(Beginning of Records to process)
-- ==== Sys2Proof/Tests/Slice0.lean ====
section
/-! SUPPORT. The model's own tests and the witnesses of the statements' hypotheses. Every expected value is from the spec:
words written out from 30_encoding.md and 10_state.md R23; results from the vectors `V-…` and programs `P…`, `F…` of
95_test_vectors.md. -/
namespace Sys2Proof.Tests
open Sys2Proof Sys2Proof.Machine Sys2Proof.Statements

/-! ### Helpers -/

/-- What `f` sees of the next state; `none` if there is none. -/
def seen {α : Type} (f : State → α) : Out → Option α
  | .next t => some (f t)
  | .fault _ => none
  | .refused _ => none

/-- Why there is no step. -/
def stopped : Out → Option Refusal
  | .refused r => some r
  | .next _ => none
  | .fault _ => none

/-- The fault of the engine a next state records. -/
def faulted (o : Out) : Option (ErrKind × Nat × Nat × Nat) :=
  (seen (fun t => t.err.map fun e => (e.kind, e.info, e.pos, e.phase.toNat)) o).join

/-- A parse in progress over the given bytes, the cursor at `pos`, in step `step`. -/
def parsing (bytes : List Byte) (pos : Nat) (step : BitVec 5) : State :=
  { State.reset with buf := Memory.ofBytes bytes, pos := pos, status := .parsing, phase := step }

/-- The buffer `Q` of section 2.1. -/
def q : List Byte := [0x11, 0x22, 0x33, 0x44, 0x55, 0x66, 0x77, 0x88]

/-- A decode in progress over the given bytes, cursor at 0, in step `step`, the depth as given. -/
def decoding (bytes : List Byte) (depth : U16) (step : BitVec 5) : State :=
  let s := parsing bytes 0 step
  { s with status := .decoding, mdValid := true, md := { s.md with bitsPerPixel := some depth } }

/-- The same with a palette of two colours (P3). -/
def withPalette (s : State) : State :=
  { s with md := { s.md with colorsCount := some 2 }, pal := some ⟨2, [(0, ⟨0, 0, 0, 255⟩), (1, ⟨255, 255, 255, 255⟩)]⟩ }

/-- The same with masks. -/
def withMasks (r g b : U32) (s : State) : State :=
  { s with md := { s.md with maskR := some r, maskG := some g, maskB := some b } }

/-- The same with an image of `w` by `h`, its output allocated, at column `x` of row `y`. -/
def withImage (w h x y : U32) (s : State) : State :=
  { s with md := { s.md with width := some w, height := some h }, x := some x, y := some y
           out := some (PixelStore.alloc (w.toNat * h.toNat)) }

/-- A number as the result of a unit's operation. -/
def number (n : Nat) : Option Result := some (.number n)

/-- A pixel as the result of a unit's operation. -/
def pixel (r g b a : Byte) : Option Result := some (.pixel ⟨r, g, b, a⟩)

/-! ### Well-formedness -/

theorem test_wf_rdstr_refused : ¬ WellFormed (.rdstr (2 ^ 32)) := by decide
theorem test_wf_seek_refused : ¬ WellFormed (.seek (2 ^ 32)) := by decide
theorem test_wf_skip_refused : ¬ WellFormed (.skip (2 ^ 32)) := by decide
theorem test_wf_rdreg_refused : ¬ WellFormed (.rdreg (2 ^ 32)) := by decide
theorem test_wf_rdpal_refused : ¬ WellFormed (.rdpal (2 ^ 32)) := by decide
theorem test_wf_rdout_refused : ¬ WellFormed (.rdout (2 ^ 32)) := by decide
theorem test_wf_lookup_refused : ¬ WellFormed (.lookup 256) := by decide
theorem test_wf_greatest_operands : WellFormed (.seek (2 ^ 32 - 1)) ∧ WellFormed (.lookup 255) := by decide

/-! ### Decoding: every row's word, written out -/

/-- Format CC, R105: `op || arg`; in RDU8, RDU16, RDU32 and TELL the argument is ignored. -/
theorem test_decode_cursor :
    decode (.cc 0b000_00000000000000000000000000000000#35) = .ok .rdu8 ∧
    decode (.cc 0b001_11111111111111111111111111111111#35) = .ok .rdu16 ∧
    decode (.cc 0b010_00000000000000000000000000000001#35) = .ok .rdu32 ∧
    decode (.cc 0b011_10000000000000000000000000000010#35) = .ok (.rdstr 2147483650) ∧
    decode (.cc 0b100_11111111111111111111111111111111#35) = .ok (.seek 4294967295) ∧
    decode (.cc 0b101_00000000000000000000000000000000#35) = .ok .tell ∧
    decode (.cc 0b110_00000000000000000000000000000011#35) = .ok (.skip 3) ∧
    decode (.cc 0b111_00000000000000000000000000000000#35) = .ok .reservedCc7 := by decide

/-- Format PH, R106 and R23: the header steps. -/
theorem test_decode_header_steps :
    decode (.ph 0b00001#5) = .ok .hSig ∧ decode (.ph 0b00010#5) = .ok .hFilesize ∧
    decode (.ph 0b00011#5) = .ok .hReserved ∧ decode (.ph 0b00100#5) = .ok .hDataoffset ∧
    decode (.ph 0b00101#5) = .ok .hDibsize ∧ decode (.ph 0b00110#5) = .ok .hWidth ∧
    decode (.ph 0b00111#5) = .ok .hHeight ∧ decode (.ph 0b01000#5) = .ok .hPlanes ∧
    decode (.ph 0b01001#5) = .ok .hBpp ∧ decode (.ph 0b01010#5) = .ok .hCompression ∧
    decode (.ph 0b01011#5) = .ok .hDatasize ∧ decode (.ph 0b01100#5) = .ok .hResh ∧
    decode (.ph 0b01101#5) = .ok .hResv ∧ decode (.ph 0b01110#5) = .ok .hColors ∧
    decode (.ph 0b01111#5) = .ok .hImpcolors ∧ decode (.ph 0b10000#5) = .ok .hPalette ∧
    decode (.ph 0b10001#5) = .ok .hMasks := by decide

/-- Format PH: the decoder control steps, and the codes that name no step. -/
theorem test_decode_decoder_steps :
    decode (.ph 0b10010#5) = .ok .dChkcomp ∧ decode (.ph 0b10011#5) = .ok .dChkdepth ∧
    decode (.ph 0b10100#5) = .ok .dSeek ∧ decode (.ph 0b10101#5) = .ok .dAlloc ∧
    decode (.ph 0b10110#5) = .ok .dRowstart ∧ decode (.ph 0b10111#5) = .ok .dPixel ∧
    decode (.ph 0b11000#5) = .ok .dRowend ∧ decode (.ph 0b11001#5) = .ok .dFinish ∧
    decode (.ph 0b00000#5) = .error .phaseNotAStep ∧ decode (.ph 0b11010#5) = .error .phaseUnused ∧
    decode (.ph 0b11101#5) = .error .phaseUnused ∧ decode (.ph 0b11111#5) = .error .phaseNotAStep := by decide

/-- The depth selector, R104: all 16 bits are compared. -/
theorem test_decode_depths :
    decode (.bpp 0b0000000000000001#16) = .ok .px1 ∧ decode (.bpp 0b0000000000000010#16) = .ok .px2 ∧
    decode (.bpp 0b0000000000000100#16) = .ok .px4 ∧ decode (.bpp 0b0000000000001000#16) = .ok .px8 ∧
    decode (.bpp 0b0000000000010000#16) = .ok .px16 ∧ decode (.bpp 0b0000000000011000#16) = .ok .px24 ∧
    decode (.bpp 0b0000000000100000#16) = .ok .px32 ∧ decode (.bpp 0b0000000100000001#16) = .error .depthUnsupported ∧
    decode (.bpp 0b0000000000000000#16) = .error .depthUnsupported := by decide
(End of Records to process)
(Beginning of Records to process)
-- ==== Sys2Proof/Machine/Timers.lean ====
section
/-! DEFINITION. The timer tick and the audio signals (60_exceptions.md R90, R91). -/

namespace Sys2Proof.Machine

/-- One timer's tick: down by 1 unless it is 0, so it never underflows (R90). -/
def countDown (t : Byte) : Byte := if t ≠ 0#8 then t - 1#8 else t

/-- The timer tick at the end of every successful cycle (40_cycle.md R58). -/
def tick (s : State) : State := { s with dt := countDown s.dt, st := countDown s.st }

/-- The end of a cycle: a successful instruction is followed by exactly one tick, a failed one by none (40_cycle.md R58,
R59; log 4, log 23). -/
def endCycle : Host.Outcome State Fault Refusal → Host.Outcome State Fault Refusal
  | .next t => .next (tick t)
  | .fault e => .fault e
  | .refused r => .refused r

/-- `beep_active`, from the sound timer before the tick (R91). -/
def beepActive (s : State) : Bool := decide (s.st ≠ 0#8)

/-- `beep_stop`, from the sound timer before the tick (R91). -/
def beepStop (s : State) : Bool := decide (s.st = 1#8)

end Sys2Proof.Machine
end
(End of Records to process)
(Beginning of Records to process)
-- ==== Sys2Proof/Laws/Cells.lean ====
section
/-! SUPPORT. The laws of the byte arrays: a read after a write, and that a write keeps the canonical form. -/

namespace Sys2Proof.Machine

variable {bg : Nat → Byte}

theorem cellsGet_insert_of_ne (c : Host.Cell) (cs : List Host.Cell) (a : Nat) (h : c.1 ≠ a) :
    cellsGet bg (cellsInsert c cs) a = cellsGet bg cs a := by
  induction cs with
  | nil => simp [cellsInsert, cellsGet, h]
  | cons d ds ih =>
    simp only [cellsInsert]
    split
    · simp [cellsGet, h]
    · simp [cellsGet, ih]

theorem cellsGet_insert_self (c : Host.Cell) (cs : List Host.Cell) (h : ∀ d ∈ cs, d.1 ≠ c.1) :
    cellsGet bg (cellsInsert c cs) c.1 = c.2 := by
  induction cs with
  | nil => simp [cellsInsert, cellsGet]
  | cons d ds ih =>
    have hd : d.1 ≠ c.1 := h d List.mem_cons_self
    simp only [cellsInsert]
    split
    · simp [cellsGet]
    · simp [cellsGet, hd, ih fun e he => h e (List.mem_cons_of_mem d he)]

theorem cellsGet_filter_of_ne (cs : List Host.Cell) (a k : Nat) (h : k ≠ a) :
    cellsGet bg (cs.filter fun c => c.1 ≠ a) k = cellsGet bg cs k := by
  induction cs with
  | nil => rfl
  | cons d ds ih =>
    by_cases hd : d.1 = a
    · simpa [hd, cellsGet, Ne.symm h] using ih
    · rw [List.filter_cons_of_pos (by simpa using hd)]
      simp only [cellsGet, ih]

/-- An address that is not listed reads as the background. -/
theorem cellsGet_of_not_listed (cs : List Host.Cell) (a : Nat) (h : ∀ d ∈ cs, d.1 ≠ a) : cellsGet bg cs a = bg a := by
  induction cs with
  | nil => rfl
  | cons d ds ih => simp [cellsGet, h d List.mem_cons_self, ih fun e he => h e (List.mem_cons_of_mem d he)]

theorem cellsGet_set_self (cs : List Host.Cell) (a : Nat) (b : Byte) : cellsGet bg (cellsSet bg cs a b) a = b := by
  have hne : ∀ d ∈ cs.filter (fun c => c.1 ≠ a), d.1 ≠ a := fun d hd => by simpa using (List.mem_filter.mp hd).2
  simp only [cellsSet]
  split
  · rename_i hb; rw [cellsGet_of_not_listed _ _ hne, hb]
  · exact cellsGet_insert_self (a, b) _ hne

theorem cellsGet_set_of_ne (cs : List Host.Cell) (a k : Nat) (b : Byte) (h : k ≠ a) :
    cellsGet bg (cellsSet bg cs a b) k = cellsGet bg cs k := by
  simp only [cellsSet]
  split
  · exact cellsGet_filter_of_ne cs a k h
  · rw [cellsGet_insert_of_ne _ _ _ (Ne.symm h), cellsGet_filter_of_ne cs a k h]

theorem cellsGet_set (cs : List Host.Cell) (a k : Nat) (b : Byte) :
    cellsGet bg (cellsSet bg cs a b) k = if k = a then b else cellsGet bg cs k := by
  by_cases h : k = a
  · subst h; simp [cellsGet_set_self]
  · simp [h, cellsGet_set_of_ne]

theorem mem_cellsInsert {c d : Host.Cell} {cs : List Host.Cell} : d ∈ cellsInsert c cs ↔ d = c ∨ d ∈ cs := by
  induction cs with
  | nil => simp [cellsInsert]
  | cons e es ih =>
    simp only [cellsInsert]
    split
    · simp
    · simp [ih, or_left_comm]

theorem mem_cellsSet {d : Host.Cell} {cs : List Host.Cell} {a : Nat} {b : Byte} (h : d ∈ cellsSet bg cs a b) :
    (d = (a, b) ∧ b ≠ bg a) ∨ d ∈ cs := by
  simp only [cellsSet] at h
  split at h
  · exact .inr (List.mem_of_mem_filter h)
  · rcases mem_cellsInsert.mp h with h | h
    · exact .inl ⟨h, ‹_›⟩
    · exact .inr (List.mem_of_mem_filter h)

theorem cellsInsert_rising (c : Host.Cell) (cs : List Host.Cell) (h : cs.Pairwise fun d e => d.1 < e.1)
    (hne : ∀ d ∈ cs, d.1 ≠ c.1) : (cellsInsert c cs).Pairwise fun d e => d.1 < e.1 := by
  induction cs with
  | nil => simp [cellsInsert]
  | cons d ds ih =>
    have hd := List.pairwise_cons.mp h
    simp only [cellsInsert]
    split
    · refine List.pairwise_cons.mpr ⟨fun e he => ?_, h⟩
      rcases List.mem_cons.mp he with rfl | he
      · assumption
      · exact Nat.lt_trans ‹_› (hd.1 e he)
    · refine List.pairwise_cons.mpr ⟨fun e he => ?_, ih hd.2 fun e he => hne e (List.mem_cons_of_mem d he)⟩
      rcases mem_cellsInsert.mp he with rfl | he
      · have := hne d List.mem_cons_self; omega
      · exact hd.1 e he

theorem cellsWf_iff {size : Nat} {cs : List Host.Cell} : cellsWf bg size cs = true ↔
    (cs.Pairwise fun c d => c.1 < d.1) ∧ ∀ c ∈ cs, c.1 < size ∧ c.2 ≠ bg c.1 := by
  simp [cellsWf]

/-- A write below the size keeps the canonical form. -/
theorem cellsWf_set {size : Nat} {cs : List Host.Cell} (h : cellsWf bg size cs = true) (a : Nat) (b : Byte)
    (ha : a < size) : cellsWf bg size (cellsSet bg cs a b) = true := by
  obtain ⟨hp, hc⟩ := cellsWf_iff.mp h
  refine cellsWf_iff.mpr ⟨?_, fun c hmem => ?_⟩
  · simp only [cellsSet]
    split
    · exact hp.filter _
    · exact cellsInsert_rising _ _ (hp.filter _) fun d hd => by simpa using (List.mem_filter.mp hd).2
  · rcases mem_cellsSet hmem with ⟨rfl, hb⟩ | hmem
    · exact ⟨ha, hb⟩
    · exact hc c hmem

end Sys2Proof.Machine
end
(End of Records to process)
From the data above, reproduce word for word the lines running from the line with "-- ==== Sys2Proof/Tests/Slice0.lean" to the line with "def withImage (w", ends included.

> Result for this task:
-- ==== Sys2Proof/Tests/Slice0.lean ====
section
/-! SUPPORT. The model's own tests and the witnesses of the statements' hypotheses. Every expected value is from the spec:
words written out from 30_encoding.md and 10_state.md R23; results from the vectors `V-…` and programs `P…`, `F…` of
95_test_vectors.md. -/
namespace Sys2Proof.Tests
open Sys2Proof Sys2Proof.Machine Sys2Proof.Statements

/-! ### Helpers -/

/-- What `f` sees of the next state; `none` if there is none. -/
def seen {α : Type} (f : State → α) : Out → Option α
  | .next t => some (f t)
  | .fault _ => none
  | .refused _ => none

/-- Why there is no step. -/
def stopped : Out → Option Refusal
  | .refused r => some r
  | .next _ => none
  | .fault _ => none

/-- The fault of the engine a next state records. -/
def faulted (o : Out) : Option (ErrKind × Nat × Nat × Nat) :=
  (seen (fun t => t.err.map fun e => (e.kind, e.info, e.pos, e.phase.toNat)) o).join

/-- A parse in progress over the given bytes, the cursor at `pos`, in step `step`. -/
def parsing (bytes : List Byte) (pos : Nat) (step : BitVec 5) : State :=
  { State.reset with buf := Memory.ofBytes bytes, pos := pos, status := .parsing, phase := step }

/-- The buffer `Q` of section 2.1. -/
def q : List Byte := [0x11, 0x22, 0x33, 0x44, 0x55, 0x66, 0x77, 0x88]

/-- A decode in progress over the given bytes, cursor at 0, in step `step`, the depth as given. -/
def decoding (bytes : List Byte) (depth : U16) (step : BitVec 5) : State :=
  let s := parsing bytes 0 step
  { s with status := .decoding, mdValid := true, md := { s.md with bitsPerPixel := some depth } }

/-- The same with a palette of two colours (P3). -/
def withPalette (s : State) : State :=
  { s with md := { s.md with colorsCount := some 2 }, pal := some ⟨2, [(0, ⟨0, 0, 0, 255⟩), (1, ⟨255, 255, 255, 255⟩)]⟩ }

/-- The same with masks. -/
def withMasks (r g b : U32) (s : State) : State :=
  { s with md := { s.md with maskR := some r, maskG := some g, maskB := some b } }

/-- The same with an image of `w` by `h`, its output allocated, at column `x` of row `y`. -/
def withImage (w h x y : U32) (s : State) : State :=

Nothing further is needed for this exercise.